登录查看更多内容

Summary of the 6th Community over Code Performance Engineering Track (October 7, 2024, Denver, Colorado, USA)

Paul Brebner

Open Source Technology Evangelist at Instaclustr by NetApp

发布日期: 2024年10月23日

After much anticipation, the 6th Community over Code Performance Engineering track was held on October 7 2024 in Denver, Colorado, USA. I've only just returned to Australia (hence the slight delay in writing this track report), but after the conference, I tracked down my new favourite steam locomotive, the Union Pacific "Big Boy" in the Forney Museum of Transportation - this is one massive locomotive (impossible to photograph in practice) as it is over 40m long, with 16 drive wheels (4-8-8-4 class), weighed 1.2 million pounds (600 tons), and produced a whopping 7,000 horsepower - way more than diesel locomotives of the time. They were probably the highest-performing steam locomotives ever built and would be a good candidate for the new Performance Engineering track train mascot!
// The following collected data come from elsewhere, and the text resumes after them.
-- ==== Sys2Proof/Laws/Fld.lean ====
section
/-! SUPPORT. A field of a register word after a field is set: the value where it is the same field, the old one where the fields
do not meet. -/

namespace Sys2Proof

/-- A field that lies in a word. -/
def Fld.In (f : Fld) : Prop := f.lo ≤ f.hi ∧ f.hi < 32

/-- The number of its bits. -/
def Fld.width (f : Fld) : Nat := f.hi + 1 - f.lo

theorem word_parts (w lo n : Nat) : ∃ a r, w = a * 2 ^ (lo + n) + w / 2 ^ lo % 2 ^ n * 2 ^ lo + r ∧ r < 2 ^ lo := by
  refine ⟨w / 2 ^ (lo + n), w % 2 ^ lo, ?_, Nat.mod_lt _ (by positivity)⟩
  have h1 := Nat.div_add_mod w (2 ^ lo)
  have h2 := Nat.div_add_mod (w / 2 ^ lo) (2 ^ n)
  rw [Nat.div_div_eq_div_mul, ← pow_add] at h2
  calc w = 2 ^ lo * (w / 2 ^ lo) + w % 2 ^ lo := h1.symm
    _ = 2 ^ lo * (2 ^ n * (w / 2 ^ (lo + n)) + w / 2 ^ lo % 2 ^ n) + w % 2 ^ lo := by rw [h2]
    _ = _ := by rw [pow_add]; ring

theorem Fld.into_toNat (f : Fld) (v : Nat) (w : Word) (h : f.In) :
    ∃ a r, w.toNat = a * 2 ^ (f.lo + f.width) + Fld.of f w * 2 ^ f.lo + r ∧ r < 2 ^ f.lo ∧
      (f.into v w).toNat = a * 2 ^ (f.lo + f.width) + v % 2 ^ f.width * 2 ^ f.lo + r := by
  obtain ⟨a, r, e, hr⟩ := word_parts w.toNat f.lo f.width
  have hof : Fld.of f w = w.toNat / 2 ^ f.lo % 2 ^ f.width := rfl
  refine ⟨a, r, by rw [hof]; exact e, hr, ?_⟩
  have hv : v % 2 ^ f.width < 2 ^ f.width := Nat.mod_lt _ (by positivity)
  have hw : w.toNat < 2 ^ 32 := w.isLt
  have hlo : f.lo + f.width = f.hi + 1 := by unfold Fld.width; have := h.1; omega
  have hx : w.toNat - Fld.of f w * 2 ^ f.lo = a * 2 ^ (f.lo + f.width) + r := by rw [hof]; omega
  unfold Fld.into
  rw [show f.hi + 1 - f.lo = f.width from rfl, hx, BitVec.toNat_ofNat]
  have hp : (2 : Nat) ^ (f.lo + f.width) = 2 ^ f.lo * 2 ^ f.width := by rw [pow_add]
  have ha : a * 2 ^ (f.lo + f.width) < 2 ^ 32 := by omega
  have hd : (2 : Nat) ^ (f.lo + f.width) ∣ 2 ^ 32 := pow_dvd_pow 2 (by rw [hlo]; have := h.2; omega)
  have hle : a * 2 ^ (f.lo + f.width) + 2 ^ (f.lo + f.width) ≤ 2 ^ 32 := by
    obtain ⟨k, hk⟩ := hd
    have : a < k := by
      by_contra hc
      have : 2 ^ (f.lo + f.width) * k ≤ a * 2 ^ (f.lo + f.width) := by
        rw [Nat.mul_comm a]; exact Nat.mul_le_mul_left _ (by omega)
      omega
    calc a * 2 ^ (f.lo + f.width) + 2 ^ (f.lo + f.width) = (a + 1) * 2 ^ (f.lo + f.width) := by ring
      _ ≤ k * 2 ^ (f.lo + f.width) := Nat.mul_le_mul_right _ this
      _ = 2 ^ 32 := by rw [hk]; ring
  have hs : v % 2 ^ f.width * 2 ^ f.lo + r < 2 ^ (f.lo + f.width) := by
    calc v % 2 ^ f.width * 2 ^ f.lo + r < v % 2 ^ f.width * 2 ^ f.lo + 2 ^ f.lo := by omega
      _ = (v % 2 ^ f.width + 1) * 2 ^ f.lo := by ring
      _ ≤ 2 ^ f.width * 2 ^ f.lo := Nat.mul_le_mul_right _ hv
      _ = _ := by rw [hp]; ring
  rw [Nat.mod_eq_of_lt (by omega)]
  omega

/-- The field that was set reads as the value, cut to its width. -/
theorem Fld.of_into (f : Fld) (v : Nat) (w : Word) (h : f.In) : Fld.of f (f.into v w) = v % 2 ^ f.width := by
  obtain ⟨a, r, _, hr, e⟩ := Fld.into_toNat f v w h
  have hv : v % 2 ^ f.width < 2 ^ f.width := Nat.mod_lt _ (by positivity)
  show (f.into v w).toNat / 2 ^ f.lo % 2 ^ f.width = _
  rw [e]
  have : (a * 2 ^ (f.lo + f.width) + v % 2 ^ f.width * 2 ^ f.lo + r) / 2 ^ f.lo = a * 2 ^ f.width + v % 2 ^ f.width := by
    rw [pow_add, show a * (2 ^ f.lo * 2 ^ f.width) + v % 2 ^ f.width * 2 ^ f.lo + r
        = r + 2 ^ f.lo * (a * 2 ^ f.width + v % 2 ^ f.width) by ring, Nat.add_mul_div_left _ _ (by positivity),
      Nat.div_eq_of_lt hr, Nat.zero_add]
  rw [this, Nat.mul_comm, Nat.mul_add_mod, Nat.mod_eq_of_lt hv]

/-- A field that does not meet it keeps its value. -/
theorem Fld.of_into_other (f g : Fld) (v : Nat) (w : Word) (h : f.In) (hg : g.In) (d : f.hi < g.lo ∨ g.hi < f.lo) :
    Fld.of g (f.into v w) = Fld.of g w := by
  obtain ⟨a, r, e0, hr, e⟩ := Fld.into_toNat f v w h
  have hv : v % 2 ^ f.width < 2 ^ f.width := Nat.mod_lt _ (by positivity)
  have ho : Fld.of f w < 2 ^ f.width := Nat.mod_lt _ (by positivity)
  have hlo : f.lo + f.width = f.hi + 1 := by unfold Fld.width; have := h.1; omega
  show (f.into v w).toNat / 2 ^ g.lo % 2 ^ g.width = w.toNat / 2 ^ g.lo % 2 ^ g.width
  rw [e, e0]
  rcases d with d | d
  · obtain ⟨k, hk⟩ : ∃ k, g.lo = f.lo + f.width + k := ⟨g.lo - (f.lo + f.width), by omega⟩
    have aux : ∀ x, x < 2 ^ f.width → (a * 2 ^ (f.lo + f.width) + x * 2 ^ f.lo + r) / 2 ^ g.lo = a / 2 ^ k := by
      intro x hx
      have hs : x * 2 ^ f.lo + r < 2 ^ (f.lo + f.width) := by
        calc x * 2 ^ f.lo + r < x * 2 ^ f.lo + 2 ^ f.lo := by omega
          _ = (x + 1) * 2 ^ f.lo := by ring
          _ ≤ 2 ^ f.width * 2 ^ f.lo := Nat.mul_le_mul_right _ hx
          _ = _ := by rw [pow_add]; ring
      rw [hk, pow_add _ (f.lo + f.width) k, ← Nat.div_div_eq_div_mul,
        show a * 2 ^ (f.lo + f.width) + x * 2 ^ f.lo + r = (x * 2 ^ f.lo + r) + 2 ^ (f.lo + f.width) * a by ring,
        Nat.add_mul_div_left _ _ (by positivity), Nat.div_eq_of_lt hs, Nat.zero_add]
    rw [aux _ hv, aux _ ho]
  · have hgw : g.lo + g.width = g.hi + 1 := by unfold Fld.width; have := hg.1; omega
    obtain ⟨k, hk⟩ : ∃ k, f.lo = g.lo + g.width + k := ⟨f.lo - (g.lo + g.width), by omega⟩
    have aux : ∀ x, (a * 2 ^ (f.lo + f.width) + x * 2 ^ f.lo + r) / 2 ^ g.lo % 2 ^ g.width = r / 2 ^ g.lo % 2 ^ g.width := by
      intro x
      rw [show a * 2 ^ (f.lo + f.width) + x * 2 ^ f.lo + r
          = r + 2 ^ g.lo * (2 ^ g.width * (2 ^ k * (a * 2 ^ f.width + x))) by
            rw [pow_add 2 f.lo, hk, pow_add, pow_add]; ring,
        Nat.add_mul_div_left _ _ (by positivity), Nat.add_mul_mod_self_left]
    rw [aux, aux]

/-- The same for a register of the Warden's side. -/
theorem Main.fld_setFld_same (m : Main) (f : Fld) (v : Nat) (h : f.In) : (m.setFld f v).fld f = v % 2 ^ f.width := by
  unfold Main.setFld Main.fld
  rw [Main.word_setWord_same, Fld.of_into _ _ _ h]

/-- Fields of one register that do not meet. -/
theorem Main.fld_setFld_apart (m : Main) (f g : Fld) (v : Nat) (h : f.In) (hg : g.In) (o : g.off = f.off)
    (d : f.hi < g.lo ∨ g.hi < f.lo) : (m.setFld f v).fld g = m.fld g := by
  unfold Main.setFld Main.fld
  rw [o, Main.word_setWord_same, Fld.of_into_other _ _ _ _ h hg d]

end Sys2Proof
end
This time around Roger Abelenda and I (Paul Brebner) were the co-chairs. I briefly introduced the track and explained the motivation (Apache projects have many performance and scalability challenges, some projects have solutions in the form of tools and best-practices and experiences that can be shared, and there are plenty of opportunities for cross-fertilization, particularly between old and new projects, including incubator projects).
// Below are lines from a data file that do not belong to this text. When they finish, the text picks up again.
/-! ## The orders of a recovery -/

/-- A log with no sound record is begun afresh (order 3). -/
theorem Main.recover_of_noRecords {m : Main} (hmay : m.mayRecover = true) (hneeded : m.recoveryNeeded = true)
    (hlog : m.soundRecords = []) : m.recover = Main.setFld { m with log := {} } F.HOST_STATUS_recovering 1 := by
  simp [Main.recover, hmay, Main.doRecover, hneeded, hlog]

/-- The part before it is rebuilt from its journal: no plan, region or page (R287). -/
def Main.emptied (m : Main) : Main := { m with lastWriter := [], scrubbed := [], pages := [], plans := [], regions := [] }

/-- Orders 4 to 6: regions, plans and contexts rebuilt from the journal. -/
def Main.rebuilt (m : Main) (aux : List (Nat × ContainerAux)) (bad : List (Nat × Nat)) : Main :=
  (List.range 3072).foldl (fun k c => (k.dropUnbound c).rebuildCtx c)
    ((List.range 8192).foldl (Main.reloadRegion bad) ((List.range 4096).foldl (Main.recopyPlan aux) m))

/-- Order 7: steps go on after the highest that is recorded. -/
def Main.numbered (m : Main) : Main :=
  { m with kr := { m.kr with step := nextStep m.lastStep, listed := false, rounds := [], event := true } }

/-- Order 8 and Table 17-7: recovery is over, and with it a wake that waited for it. -/
def Main.recoveryOver (m : Main) : Main :=
  let k := (m.setFld F.HOST_STATUS_recovering 0).setFld F.HOST_STATUS_recovery_needed 0
  if k.wakeHeld then k.wakeEnd else k

/-- The marks of rebound contexts cleared, and RESYNC due where one of the contexts is chained (R319). -/
def Main.marksCleared (m : Main) : Main :=
  { m with
    ctxs := m.ctxs.map fun p => (p.1, { p.2 with rebound := false })
    lz := { m.lz with resyncDue := m.lz.resyncDue || m.ctxs.any fun p => m.chainedCtx p.1 } }

/-- The orders after the rebuilding (R287, orders 7 and 8). -/
theorem Main.recoveryTail_eq (built : Main) :
    (let m := { built with kr := { built.kr with step := nextStep built.lastStep, listed := false, rounds := [], event := true } }
     let m := (m.setFld F.HOST_STATUS_recovering 0).setFld F.HOST_STATUS_recovery_needed 0
     let m := if m.wakeHeld then m.wakeEnd else m
     { m with
       ctxs := m.ctxs.map fun p => (p.1, { p.2 with rebound := false })
       lz := { m.lz with resyncDue := m.lz.resyncDue || m.ctxs.any fun p => m.chainedCtx p.1 } })
      = built.numbered.recoveryOver.marksCleared := rfl

/-- RECOVERY_COMPLETE, order by order. -/
theorem Main.recoveryDone_eq {m : Main} (hrec : m.bit F.HOST_STATUS_recovering = true) (aux : List (Nat × ContainerAux))
    (bad : List (Nat × Nat)) : m.recoveryDone aux bad = (m.emptied.rebuilt aux bad).numbered.recoveryOver.marksCleared := by
  have hopen : ¬(!m.bit F.HOST_STATUS_recovering) = true := by simp [hrec]
  rw [Main.recoveryDone, if_neg hopen, Main.rebuilt]
  generalize List.range 4096 = hs, List.range 8192 = rs, List.range 3072 = cs
  generalize hstored : ({ m with lastWriter := [], scrubbed := [], pages := [], plans := [], regions := [] } : Main) = stored
  rw [show m.emptied = stored from hstored]
  dsimp only
  generalize cs.foldl (fun (k : Main) c => (k.dropUnbound c).rebuildCtx c)
    (rs.foldl (Main.reloadRegion bad) (hs.foldl (Main.recopyPlan aux) stored)) = built
  exact Main.recoveryTail_eq built

/-! ## Each order with nothing to recover -/

theorem Main.rebuilt_of_blank {m : Main} (hhost : m.host = []) (hctxs : ∀ c, (m.ctx c).rebound = false)
    (aux : List (Nat × ContainerAux)) (bad : List (Nat × Nat)) : m.rebuilt aux bad = m := by
  have hplans : (List.range 4096).foldl (Main.recopyPlan aux) m = m :=
    List.foldlRecOn (motive := (· = m)) _ _ rfl fun k hk h _ => by rw [hk]; exact Main.recopyPlan_of_blank hhost aux h
  have hregions : (List.range 8192).foldl (Main.reloadRegion bad) m = m :=
    List.foldlRecOn (motive := (· = m)) _ _ rfl fun k hk r _ => by rw [hk]; exact Main.reloadRegion_of_blank hhost bad r
  rw [Main.rebuilt, hplans, hregions]
  exact List.foldlRecOn (motive := (· = m)) _ _ rfl fun k hk c _ => by rw [hk]; exact Main.rebuildCtx_of_blank hhost (hctxs c)

/-- After no recorded step the next is step 1. -/
theorem Main.numbered_of_blank {m : Main} (hhost : m.host = []) :
    m.numbered = { m with kr := { m.kr with step := 1, listed := false, rounds := [], event := true } } := by
  rw [Main.numbered, Main.lastStep_of_blank hhost]
  rfl

theorem Main.recoveryOver_frame (m : Main) : m.recoveryOver = { m with regs := m.recoveryOver.regs, wakeHeld := false } := by
  unfold Main.recoveryOver
  dsimp only
  split
  case isTrue => rfl
  case isFalse h =>
    have hheld : m.wakeHeld = false := Bool.not_eq_true _ ▸ h
    rw [← hheld]
    rfl

/-- Clearing the mark of a rebind where none is set changes no context. -/
theorem Tab.map_rebound {t : Tab Ctx} (h : ∀ p ∈ t, p.2.rebound = false) :
    (t.map fun p => (p.1, { p.2 with rebound := false })) = t := by
  refine (List.map_congr_left fun p hp => ?_).trans (List.map_id' t)
  rw [← h p hp]

/-- Without plans no context is chained. -/
theorem Main.chainedCtx_of_noPlans {m : Main} (h : m.plans = []) (c : Nat) : m.chainedCtx c = false := by
  rw [Main.chainedCtx, Main.stored, h]
  rfl

theorem Main.marksCleared_of_none {m : Main} (hplans : m.plans = []) (hctxs : ∀ p ∈ m.ctxs, p.2.rebound = false) :
    m.marksCleared = m := by
  have hchained : (m.ctxs.any fun p => m.chainedCtx p.1) = false :=
    List.any_eq_false.2 fun p _ => by rw [Main.chainedCtx_of_noPlans hplans]; exact Bool.false_ne_true
  rw [Main.marksCleared, Tab.map_rebound hctxs, hchained, Bool.or_false]

/-- The Warden's side after a recovery of an empty journal, but for its registers (R287, orders 4 to 8). -/
def Main.blankRecovered (m : Main) : Main :=
  { m.emptied with kr := { m.kr with step := 1, listed := false, rounds := [], event := true } }

theorem Main.recoveryDone_of_blank {m : Main} (hrec : m.bit F.HOST_STATUS_recovering = true) (hhost : m.host = [])
    (hctxs : ∀ p ∈ m.ctxs, p.2.rebound = false) (aux : List (Nat × ContainerAux)) (bad : List (Nat × Nat)) :
    m.recoveryDone aux bad = m.blankRecovered.recoveryOver := by
  have hrebound (c : Nat) : (m.emptied.ctx c).rebound = false :=
    (Tab.get_mem_or_default ctxDef m.ctxs c).elim (hctxs _) fun h => congrArg Ctx.rebound h
  have hframe := m.blankRecovered.recoveryOver_frame
  rw [Main.recoveryDone_eq hrec, Main.rebuilt_of_blank (m := m.emptied) hhost hrebound, Main.numbered_of_blank (m := m.emptied) hhost]
  refine Main.marksCleared_of_none (m := m.blankRecovered.recoveryOver) (congrArg Main.plans hframe) ?_
  exact (congrArg Main.ctxs hframe).symm ▸ hctxs

/-! ## The registers -/

/-- Recovery neither runs nor is needed (Table 12-18, order 8). -/
def Main.settledHost (m : Main) : Main := (m.setFld F.HOST_STATUS_recovering 0).setFld F.HOST_STATUS_recovery_needed 0

theorem Main.recoveryOver_of_held {m : Main} (h : m.wakeHeld = true) : m.recoveryOver = m.settledHost.wakeEnd := if_pos h

theorem Main.recoveryOver_of_awake {m : Main} (h : m.wakeHeld = false) : m.recoveryOver = m.settledHost := if_neg (h ▸ Bool.false_ne_true)

theorem Main.word_settledHost_other (m : Main) {o : Nat} (h : o ≠ F.HOST_STATUS_recovering.off) : m.settledHost.word o = m.word o :=
  (Main.word_setWord_other _ _ _ _ h).trans (Main.word_setWord_other _ _ _ _ h)

theorem Main.word_wakeEnd_other (m : Main) {o : Nat} (h : o ≠ F.SLEEP_STATUS_state.off) : m.wakeEnd.word o = m.word o :=
  (Main.word_setWord_other _ _ _ _ h).trans (Main.word_setWord_other _ _ _ _ h)

theorem Main.fld_settledHost_recovering (m : Main) : m.settledHost.fld F.HOST_STATUS_recovering = 0 := by
  have hin : F.HOST_STATUS_recovering.In := ⟨by decide, by decide⟩
  rw [Main.settledHost, Main.fld_setFld_apart _ F.HOST_STATUS_recovery_needed F.HOST_STATUS_recovering 0 ⟨by decide, by decide⟩ hin rfl
    (by decide), Main.fld_setFld_same _ _ _ hin, Nat.zero_mod]

theorem Main.fld_settledHost_needed (m : Main) : m.settledHost.fld F.HOST_STATUS_recovery_needed = 0 := by
  rw [Main.settledHost, Main.fld_setFld_same _ _ _ ⟨by decide, by decide⟩, Nat.zero_mod]

theorem Main.fld_wakeEnd (m : Main) (f : Fld) :
    m.wakeEnd.fld f = ((m.setFld F.SLEEP_STATUS_state 0).setFld F.SLEEP_STATUS_busy 0).fld f := rfl

theorem Main.fld_wakeEnd_state (m : Main) : m.wakeEnd.fld F.SLEEP_STATUS_state = 0 := by
  have hin : F.SLEEP_STATUS_state.In := ⟨by decide, by decide⟩
  rw [Main.fld_wakeEnd, Main.fld_setFld_apart _ F.SLEEP_STATUS_busy F.SLEEP_STATUS_state 0 ⟨by decide, by decide⟩ hin rfl (by decide),
    Main.fld_setFld_same _ _ _ hin, Nat.zero_mod]

theorem Main.fld_wakeEnd_busy (m : Main) : m.wakeEnd.fld F.SLEEP_STATUS_busy = 0 := by
  rw [Main.fld_wakeEnd, Main.fld_setFld_same _ _ _ ⟨by decide, by decide⟩, Nat.zero_mod]

/-- Outside SLEEP_STATUS a held wake makes no difference. -/
theorem Main.word_recoveryOver (m : Main) {o : Nat} (h : o ≠ F.SLEEP_STATUS_state.off) : m.recoveryOver.word o = m.settledHost.word o := by
  cases hheld : m.wakeHeld with
  | true => rw [Main.recoveryOver_of_held hheld, Main.word_wakeEnd_other _ h]
  | false => rw [Main.recoveryOver_of_awake hheld]

theorem Main.fld_recoveryOver (m : Main) {f : Fld} (h : f.off ≠ F.SLEEP_STATUS_state.off) : m.recoveryOver.fld f = m.settledHost.fld f := by
  rw [Main.fld, Main.word_recoveryOver m h, Main.fld]

/-- Without a held wake SLEEP_STATUS keeps its word. -/
theorem Main.word_recoveryOver_sleep {m : Main} (h : m.wakeHeld = false) :
    m.recoveryOver.word F.SLEEP_STATUS_state.off = m.word F.SLEEP_STATUS_state.off := by
  rw [Main.recoveryOver_of_awake h, Main.word_settledHost_other _ (by decide)]

/-- A field of SLEEP_STATUS that a wake's end clears reads 0 where the wake was held, and stays where it was not (Table 17-7). -/
theorem Main.fld_recoveryOver_sleep (m : Main) {f : Fld} (hoff : f.off = F.SLEEP_STATUS_state.off) (hend : ∀ k : Main, k.wakeEnd.fld f = 0) :
    m.recoveryOver.fld f = if m.wakeHeld then 0 else m.fld f := by
  cases hheld : m.wakeHeld with
  | true => rw [Main.recoveryOver_of_held hheld, hend, if_pos rfl]
  | false => rw [Main.fld, hoff, Main.word_recoveryOver_sleep hheld, ← hoff, if_neg Bool.false_ne_true, Main.fld]

/-- Recovery's end and the cleared run of resets touch three registers (R287, R440). -/
theorem Main.regsBut_recoveryOver (m : Main) :
    m.RegsBut (m.recoveryOver.setFld F.ERR_STATUS_latch_run 0)
      [F.HOST_STATUS_recovering.off, F.ERR_STATUS_latch_run.off, F.SLEEP_STATUS_state.off] := by
  intro o ho
  simp only [List.mem_cons, List.not_mem_nil, or_false, not_or] at ho
  obtain ⟨hhost, herr, hsleep⟩ := ho
  calc (m.recoveryOver.setFld F.ERR_STATUS_latch_run 0).word o
    _ = m.recoveryOver.word o := Main.word_setWord_other _ _ _ _ herr
    _ = m.settledHost.word o := Main.word_recoveryOver m hsleep
    _ = m.word o := Main.word_settledHost_other m hhost

/-! ## The obligation -/

/-- RECOVERY_COMPLETE over an empty journal, with the run of resets cleared (R287, R440). -/
theorem Main.recovered_of_blank {m : Main} (hrec : m.bit F.HOST_STATUS_recovering = true) (hhost : m.host = [])
    (hctxs : ∀ p ∈ m.ctxs, p.2.rebound = false) (aux : List (Nat × ContainerAux)) (bad : List (Nat × Nat)) :
    m.recovered aux bad
      = { m.blankRecovered with regs := (m.blankRecovered.recoveryOver.setFld F.ERR_STATUS_latch_run 0).regs, wakeHeld := false } := by
  rw [Main.recovered, if_pos hrec, Main.recoveryDone_of_blank hrec hhost hctxs]
  generalize hk : m.blankRecovered.recoveryOver = k
  have hframe : k = { m.blankRecovered with regs := k.regs, wakeHeld := false } := hk ▸ m.blankRecovered.recoveryOver_frame
  rw [hframe]
  rfl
From an innovation perspective, I have been hoping for talks that explore Open Source + Performance innovation (e.g. code analysis, simulation, etc) and noted that we have had one talk in the past that was close (byte code analysis for Camel), and that LLM's are likely to have an impact in the future.
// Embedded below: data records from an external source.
-- ==== Sys2Proof/Tests/Slice0.lean ====
section
/-! SUPPORT. The model's own tests: the checks of WellFormed, words written out from the encoding rules, single steps of every command and
datapath values from the spec's worked examples; then, for every statement that has hypotheses, a state and operands that
meet them. -/

namespace Sys2Proof.Tests

open Sys2Proof.Machine

/-! ## Helpers -/

/-- The test tables TC1 of spec/95_test_vectors.md section 1. -/
def tc1 : Rom where
  levelLut k := levelLutDefault.getD k 0
  statics k := 20 * (99 - k)
  detune k := f32OfRat (78 * k) 1000
  velTable s k := f32OfRat (64 - s * k) 64
  keyscaleExp k := keyscaleExpDefault.getD k 0
  lfoSpeed k := f32OfRat (625 * 99 + k * (490000 - 625)) (99 * 10000)
  lfoDelay k := f32OfRat (283 * k) 9900
  lfoPms k := f32OfRat k 7
  pitchenvTab l := if l ≤ 50 then -(divNearestEven (128 * (50 - l)) 50 : Int) else divNearestEven (127 * (l - 50)) 49
  pitchenvRate k := k + 1
  algorithms k := catalogueDefault.getD k allCarriers
  lfoSeed := 0x92D68CA2#32

/-- The state after reset with the given events pending. -/
def pending (evs : List Event) : State := { State.reset with events := evs }

/-- A configured block. -/
def ready : State := { State.reset with configured := true }

/-- The state after an outcome; the state after reset where there is none. -/
def after (o : Host.Outcome State Fault Refusal) : State :=
  match o with
  | .next s => s
  | .fault _ => .reset
  | .refused _ => .reset

/-- The state after one command word. -/
def word (w : Word) (s : State) : State := after (commandStep w s)

/-- An operator whose envelope was triggered. -/
def armedOp : Operator := { Operator.reset with env := { Envelope.reset with armed := true, stage := .attack } }

/-- A voice that sounds note 60 + n, started as number n + 1. -/
def sounding (n : Nat) : Voice :=
  { Voice.reset with
    note := BitVec.ofNat 8 (60 + n), held := true, age := BitVec.ofNat 64 (n + 1), ops := Vector.replicate 6 armedOp }

/-- Core 0 enabled and all eight voices active. -/
def full : State :=
  { ready with params := [(0x00, 1#8)], counter := 8#64, voices := Vector.ofFn fun v : Fin 8 => sounding v.val }

/-- Core 0 enabled, the voices below `n` active. -/
def partly (n : Nat) : State :=
  { full with voices := Vector.ofFn fun v : Fin 8 => if v.val < n then sounding v.val else Voice.reset }

/-! ## WellFormed: each check refuses an ill-formed command -/

theorem test_param_write_unmapped_ill_formed : ¬ WellFormed (.paramWrite 0x18 0) := by decide
theorem test_param_write_gap_ill_formed : ¬ WellFormed (.paramWrite 0xC3 0) ∧ ¬ WellFormed (.paramWrite 0xFF 0) := by decide
theorem test_param_read_unmapped_ill_formed : ¬ WellFormed (.paramRead 0xBF) ∧ ¬ WellFormed (.paramRead 0xE8) := by decide
theorem test_vbuf_write_128_ill_formed : ¬ WellFormed (.vbufWrite 128 0) ∧ WellFormed (.vbufWrite 127 0) := by decide
theorem test_reg_read_unmapped_ill_formed :
    ¬ WellFormed (.regRead 0x06) ∧ ¬ WellFormed (.regRead 0x47) ∧ ¬ WellFormed (.regRead 0xC6) := by decide
theorem test_boundary_operands_well_formed :
    WellFormed (.paramWrite 0xB7 0) ∧ WellFormed (.paramRead 0xF0) ∧ WellFormed (.regRead 0xFD) := by decide

/-! ## Decode: words written out bit by bit from R201 and R203, fields at 31..24, 23..16, 15..8, 7..0 -/

theorem test_decode_nop : decode 0b00000000_00000000_00000000_00000000#32 = .ok .nop := by decide
theorem test_decode_note_on : decode 0b00000001_00000000_01000101_01100100#32 = .ok (.noteOn 69 100) := by decide
theorem test_decode_note_off : decode 0b00000010_00000000_01111111_00000000#32 = .ok (.noteOff 127) := by decide
theorem test_decode_set_algorithm : decode 0b00000011_00000000_00000000_11001000#32 = .ok (.setAlgorithm 200) := by decide
theorem test_decode_set_feedback : decode 0b00000100_00000000_00000000_00000111#32 = .ok (.setFeedback 7) := by decide
theorem test_decode_set_osc_key_sync : decode 0b00000101_00000000_00000000_00000001#32 = .ok (.setOscKeySync 1) := by decide
theorem test_decode_set_mono : decode 0b00000110_00000000_00000000_00000001#32 = .ok (.setMono 1) := by decide
theorem test_decode_configure : decode 0b00000111_00000000_00000000_00000000#32 = .ok .configure := by decide
theorem test_decode_status_clear : decode 0b00001000_00000000_00000000_00000000#32 = .ok .statusClear := by decide
theorem test_decode_param_write : decode 0b00010000_00000000_00000110_01100011#32 = .ok (.paramWrite 6 99) := by decide
theorem test_decode_param_read : decode 0b00010001_00000000_11000000_00000000#32 = .ok (.paramRead 0xC0) := by decide
theorem test_decode_vbuf_write : decode 0b00010010_00000000_01101110_00011111#32 = .ok (.vbufWrite 110 31) := by decide
theorem test_decode_voice_load : decode 0b00010011_00000000_00000000_00000000#32 = .ok .voiceLoad := by decide
theorem test_decode_reg_read : decode 0b00010100_00000000_00000000_00100101#32 = .ok (.regRead 0x25) := by decide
The talks this time around were:

Paul Brebner (co-chair), Making Apache Kafka even faster and more scalable

Roger Abelenda (co-chair), Skywalking Copilot: A performance analysis assistant

Ritesh Shukla, Tanvi Penumudy, presented by Ethan Rose, Overview of tools, techniques and tips - Scaling Ozone performance to max out CPU, Network and Disk

Shawn McKinney, Load testing with Apache JMeter

Chaokun Yang, Introduction to Apache Fury Serialization

My talk on Kafka performance highlighted the performance impact of recent Kafka architectural changes (KRaft and Tiered storage), with a summary of Zipf's law and Kafka cluster size distribution from my C/C EU talk. Some general conclusions included that Kafka is still hard to benchmark, we need more "science" to compare results, benchmarking of cached/tiered systems is (still) tricky, etc.

Roger's talk on Apache Skywalking copilot ticked the boxes for open source performance engineering innovation for me, and also used LLM's! He demonstrated a new performance assistant for Apache Skywalking (an APM tool) that can help users find and analyse alarms, traces, metrics, topologies, metric charts and talk generally about performance. This was very clever and has enormous potential I think (and all made possible by open source - there's probably no way this could be done as easily - if at all - with closed-source APM tools).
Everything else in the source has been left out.